Peak Oil and U.S. Consumption

Prof. Hamilton has a very good introductory post on U.S. oil production and how it is in decline, has been in decline for the past two generations and will likely always be in decline. What I found interesting was the final portion of the post that discusses who benefits from rising U.S. demand while at the same time U.S. production is on the decline. The short answer is oil rich/exporting countries, many of whom have links to terrorism. Also, what would happen if the U.S. could significantly reduce or even stop importing oil; the price would drop radically.

Prof. Hamilton even turns to past, present and hopeful leaders of our country including Richard Nixon, Jimmy Carter, George H.W. Bush, George W. Bush, and Hillary Clinton. They all sing the same tune, more or less, that being less reliable on foreign oil would be a good thing. If so many different high ranking leaders all agree how come nothing is done?

Prof. Hamilton notes that achieving this goal is painful, but that is about as far as he goes. The reason why it is expensive is that right now all other options are at least as costly as continuing to import oil from other parts of the world. The way to think of it, and it is surprisingly simple, is that if it were cheaper to switch to alternative sources of energy we’d have done it already. You can’t have every increasing prices and people passing up substantial savings. That $10 billion a quarter that ExxonMobil is earning, those are the savings that people are passing up by sticking with oil if in fact it would be cheaper to run cars off of used vegetable oil.

This point is often lost on people who advocate switching to alternatives and they argue as if these costs are either don’t exist or they are neglible. Even the argument in for more research is suspect since there is already quite a bit of incentive to find an alternative. All those billions and billions of dollars in profits the oil industry have been taking in, that is the incentive for more research.

FILED UNDER: Economics and Business, Middle East, Terrorism, US Politics, World Politics, , , ,
Steve Verdon
About Steve Verdon
Steve has a B.A. in Economics from the University of California, Los Angeles and attended graduate school at The George Washington University, leaving school shortly before staring work on his dissertation when his first child was born. He works in the energy industry and prior to that worked at the Bureau of Labor Statistics in the Division of Price Index and Number Research. He joined the staff at OTB in November 2004.

Comments

  1. Dave Schuler says:

    If so many different high ranking leaders all agree how come nothing is done?

    It’s no more difficult to explain the behavior of politicians than it is to explain the behavior of flatworms: they move towards things that give them pleasure and away from things that give them pain.

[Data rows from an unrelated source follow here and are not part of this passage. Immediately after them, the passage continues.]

/-! ## What an instruction and a step can do -/

/-- The rule of every row, on a term of that row, is one evaluation of the block on the term's word. -/
theorem exec_eq_completes_answer (i : Instr) (s : State) (hwf : i.wellFormed = true) :
    exec i s = completes s (answer s.hasHighlighter (encode i)) := by
  cases i with
  | cMov u a b c => exact congrArg (completes s) (answer_word3R _ (op := .cMov) rfl u a b c).symm
  | load u a b c => exact congrArg (completes s) (answer_word3R _ (op := .load) rfl u a b c).symm
  | store u a b c => exact congrArg (completes s) (answer_word3R _ (op := .store) rfl u a b c).symm
  | add u a b c => exact congrArg (completes s) (answer_word3R _ (op := .add) rfl u a b c).symm
  | mul u a b c => exact congrArg (completes s) (answer_word3R _ (op := .mul) rfl u a b c).symm
  | div u a b c => exact congrArg (completes s) (answer_word3R _ (op := .div) rfl u a b c).symm
  | nand u a b c => exact congrArg (completes s) (answer_word3R _ (op := .nand) rfl u a b c).symm
  | halt u => exact congrArg (completes s) (answer_halt _ (xOp_wordH Opcode.halt.code u)).symm
  | mapSegment u b c => exact congrArg (completes s) (answer_word2R _ (op := .mapSegment) rfl u b c).symm
  | unmapSegment u c => exact congrArg (completes s) (answer_word1R _ (op := .unmapSegment) rfl u c).symm
  | output u c => exact congrArg (completes s) (answer_word1R _ (op := .output) rfl u c).symm
  | input u c => exact congrArg (completes s) (answer_word1R _ (op := .input) rfl u c).symm
  | loadProgram u b c => exact congrArg (completes s) (answer_word2R _ (op := .loadProgram) rfl u b c).symm
  | loadValue reg value => exact congrArg (completes s) (answer_wordIMM _ reg value).symm
  | unrecognized14 raw =>
    have hop : xOp raw = 14#4 := by rw [xOp_eq_slice]; exact eq_of_beq hwf
    exact congrArg (completes s) (answer_unrecognized _ hop (by decide)).symm
  | unrecognized15 raw =>
    have hop : xOp raw = 15#4 := by rw [xOp_eq_slice]; exact eq_of_beq hwf
    exact congrArg (completes s) (answer_unrecognized _ hop (by decide)).symm

/-- Everything a step can do: nothing when no word is pending, else take the first pending word off and record the
block's answer for the word of the instruction it decodes to. -/
theorem step_next_cases {s t : State} (h : step s = .next t) :
    (s.pending = [] ∧ t = s) ∨
    ∃ w rest, s.pending = w :: rest ∧
      t = State.record { s with pending := rest } (answer s.hasHighlighter (encode (decodeInstr w))) := by
  unfold step at h
  split at h
  next hfetch =>
    cases h
    exact .inl ⟨(Laws.fetch_eq_none_iff s).1 hfetch, rfl⟩
  next w s' hfetch =>
    obtain ⟨rest, hpending, rfl⟩ := (Laws.fetch_eq_some_iff s s' w).1 hfetch
    rw [exec_eq_completes_answer _ _ (wellFormed_decodeInstr w), Laws.completes_next_iff] at h
    exact .inr ⟨w, rest, hpending, h⟩

/-! ## The invariant of faithful results -/

/-- Recording an answer of the block under the machine's own parameter keeps the results faithful. -/
theorem faithful_record_answer {s : State} (hs : s.Faithful) (w : Word32) :
    (s.record (answer s.hasHighlighter w)).Faithful := by
  intro r hr
  rw [State.record_results, List.mem_append, List.mem_singleton] at hr
  rw [State.record_hasHighlighter]
  obtain hold | rfl := hr
  · exact hs r hold
  · rfl

/-- Settles O40, by the two cases of a step: nothing changes, or an answer of the block is recorded. -/
theorem everyStepKeepsResultsFaithful : Obligations.EveryStepKeepsResultsFaithful := by
  intro s t hs hstep
  obtain ⟨-, rfl⟩ | ⟨w, rest, -, rfl⟩ := step_next_cases hstep
  · exact hs
  · exact faithful_record_answer (s := { s with pending := rest }) hs _

end Sys2Proof

/-! Proofs of the family `10_state.md`: the table of the six fields. -/

namespace Sys2Proof

open Sys2Proof.Machine

/-- The register fields of a three-register word lie end to end, C then B then A, so no bit belongs to two of them. -/
theorem registerFields_adjacent :
    fieldRC.lsb + fieldRC.width = fieldRB.lsb ∧ fieldRB.lsb + fieldRB.width = fieldRA.lsb :=
  ⟨rfl, rfl⟩

/-- Settles O1, row by row of the table of R19: each descriptor is defined with its row's two numbers. -/
theorem fieldTableHasTheSixFields : Obligations.FieldTableHasTheSixFields := by
  refine ⟨?op, ?ra, ?rb, ?rc, ?rl, ?vl, registerFields_adjacent⟩
  case op => exact ⟨rfl, rfl⟩
  case ra => exact ⟨rfl, rfl⟩
  case rb => exact ⟨rfl, rfl⟩
  case rc => exact ⟨rfl, rfl⟩
  case rl => exact ⟨rfl, rfl⟩
  case vl => exact ⟨rfl, rfl⟩

end Sys2Proof

/-! Proofs of the family `20_memory.md`: words and instructions are each other's encodings, the byte order of the
loader's stream (R26, R27), the batch (R33) and the report (R28). -/

namespace Sys2Proof

open Sys2Proof.Machine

    Let’s just say totally for the sake of argument that politicians have no convictions whatever and behave completely rationally and in their own best interests. Under those extremely unlikely circumstances they would do just what our real life politicians are doing. They get credit for mouthing pious generalities about energy independence. They have no intention of doing anything in that direction because that would mean they might have to share the pain of the public reaction to the measures that would be required.

  2. Bithead says:

    If so many different high ranking leaders all agree how come nothing is done?

    1: NIBMY.
    2: Owl Gore and such.
    3: Even assuming we had more crude, where to REFINE it? We have a serious lack of refining capacity… and for the reasons for THAT, see points one and two.

  3. Anjin-San says:

    Well we can cling to gas/internal combustion, a technology that is what, 100 years old? Or we can hire a President who does not jump when the oil companies holler, and look towards the future.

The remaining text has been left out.